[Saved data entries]
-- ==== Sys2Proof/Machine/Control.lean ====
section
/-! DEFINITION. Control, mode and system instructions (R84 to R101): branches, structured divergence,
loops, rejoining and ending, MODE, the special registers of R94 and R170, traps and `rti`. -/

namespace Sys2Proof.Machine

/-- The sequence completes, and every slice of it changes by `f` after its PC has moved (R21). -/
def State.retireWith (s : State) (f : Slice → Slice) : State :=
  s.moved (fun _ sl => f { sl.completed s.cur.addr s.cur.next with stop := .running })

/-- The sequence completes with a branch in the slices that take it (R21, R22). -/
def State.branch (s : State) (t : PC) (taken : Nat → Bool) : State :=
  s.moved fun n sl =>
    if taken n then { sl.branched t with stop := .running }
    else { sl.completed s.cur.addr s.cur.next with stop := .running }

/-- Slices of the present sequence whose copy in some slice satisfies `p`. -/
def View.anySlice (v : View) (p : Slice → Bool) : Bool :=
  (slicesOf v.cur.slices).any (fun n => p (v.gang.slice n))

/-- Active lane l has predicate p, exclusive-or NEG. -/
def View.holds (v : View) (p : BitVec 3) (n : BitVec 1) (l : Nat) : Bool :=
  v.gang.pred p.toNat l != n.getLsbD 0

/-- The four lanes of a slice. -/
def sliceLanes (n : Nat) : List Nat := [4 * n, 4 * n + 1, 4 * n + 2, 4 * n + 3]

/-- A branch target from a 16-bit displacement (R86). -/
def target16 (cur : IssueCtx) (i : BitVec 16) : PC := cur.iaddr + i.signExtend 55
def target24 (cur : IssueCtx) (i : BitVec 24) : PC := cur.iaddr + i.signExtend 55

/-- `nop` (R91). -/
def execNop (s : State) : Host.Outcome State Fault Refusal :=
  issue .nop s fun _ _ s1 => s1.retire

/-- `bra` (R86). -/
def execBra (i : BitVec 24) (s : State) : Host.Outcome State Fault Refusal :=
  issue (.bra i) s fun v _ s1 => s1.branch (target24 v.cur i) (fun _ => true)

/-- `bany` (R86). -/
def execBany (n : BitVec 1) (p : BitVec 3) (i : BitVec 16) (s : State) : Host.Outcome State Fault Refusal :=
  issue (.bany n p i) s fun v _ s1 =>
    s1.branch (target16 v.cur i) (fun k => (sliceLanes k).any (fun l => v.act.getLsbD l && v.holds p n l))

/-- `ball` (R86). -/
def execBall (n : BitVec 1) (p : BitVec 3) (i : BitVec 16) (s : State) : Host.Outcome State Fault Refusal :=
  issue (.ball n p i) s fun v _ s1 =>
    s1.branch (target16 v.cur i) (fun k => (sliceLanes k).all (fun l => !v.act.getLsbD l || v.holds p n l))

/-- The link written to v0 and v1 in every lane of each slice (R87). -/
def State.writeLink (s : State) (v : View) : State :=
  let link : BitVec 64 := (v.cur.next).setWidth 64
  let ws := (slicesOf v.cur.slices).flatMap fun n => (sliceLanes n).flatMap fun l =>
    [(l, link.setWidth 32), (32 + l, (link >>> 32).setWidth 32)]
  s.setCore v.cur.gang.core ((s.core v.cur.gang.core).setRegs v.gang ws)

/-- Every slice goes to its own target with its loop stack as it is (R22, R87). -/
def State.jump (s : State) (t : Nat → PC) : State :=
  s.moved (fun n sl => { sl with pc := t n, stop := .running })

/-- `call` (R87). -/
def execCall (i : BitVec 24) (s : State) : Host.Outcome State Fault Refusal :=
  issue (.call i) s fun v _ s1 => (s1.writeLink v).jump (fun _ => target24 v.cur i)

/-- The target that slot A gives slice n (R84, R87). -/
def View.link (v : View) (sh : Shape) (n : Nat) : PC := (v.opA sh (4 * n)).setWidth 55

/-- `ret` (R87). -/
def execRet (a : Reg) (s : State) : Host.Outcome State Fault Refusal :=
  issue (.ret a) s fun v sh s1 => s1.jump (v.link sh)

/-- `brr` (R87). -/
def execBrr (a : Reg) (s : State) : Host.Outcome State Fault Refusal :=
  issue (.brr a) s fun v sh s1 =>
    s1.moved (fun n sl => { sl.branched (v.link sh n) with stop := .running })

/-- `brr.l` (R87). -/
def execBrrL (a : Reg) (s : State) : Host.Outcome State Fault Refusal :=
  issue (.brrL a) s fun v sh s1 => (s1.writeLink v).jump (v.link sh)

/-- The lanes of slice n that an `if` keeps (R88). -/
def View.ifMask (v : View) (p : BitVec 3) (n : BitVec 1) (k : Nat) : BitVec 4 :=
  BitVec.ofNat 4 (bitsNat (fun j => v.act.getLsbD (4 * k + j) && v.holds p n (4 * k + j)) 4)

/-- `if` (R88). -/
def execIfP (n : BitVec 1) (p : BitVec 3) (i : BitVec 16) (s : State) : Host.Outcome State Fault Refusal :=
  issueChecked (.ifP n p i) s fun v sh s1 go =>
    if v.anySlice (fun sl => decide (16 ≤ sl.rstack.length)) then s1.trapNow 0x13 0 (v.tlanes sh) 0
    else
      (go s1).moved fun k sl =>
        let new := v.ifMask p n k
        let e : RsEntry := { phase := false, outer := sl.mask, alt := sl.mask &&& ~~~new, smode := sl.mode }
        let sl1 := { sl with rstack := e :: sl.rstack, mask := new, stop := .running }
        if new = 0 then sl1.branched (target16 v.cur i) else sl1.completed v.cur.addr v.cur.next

**The problem:**
Begin at the first line of the records above and restate each line word for word, stopping after the line with "s.moved (fun _".

**Result:**
-- ==== Sys2Proof/Machine/Control.lean ====
section
/-! DEFINITION. Control, mode and system instructions (R84 to R101): branches, structured divergence,
loops, rejoining and ending, MODE, the special registers of R94 and R170, traps and `rti`. -/

namespace Sys2Proof.Machine

/-- The sequence completes, and every slice of it changes by `f` after its PC has moved (R21). -/
def State.retireWith (s : State) (f : Slice → Slice) : State :=
  s.moved (fun _ sl => f { sl.completed s.cur.addr s.cur.next with stop := .running })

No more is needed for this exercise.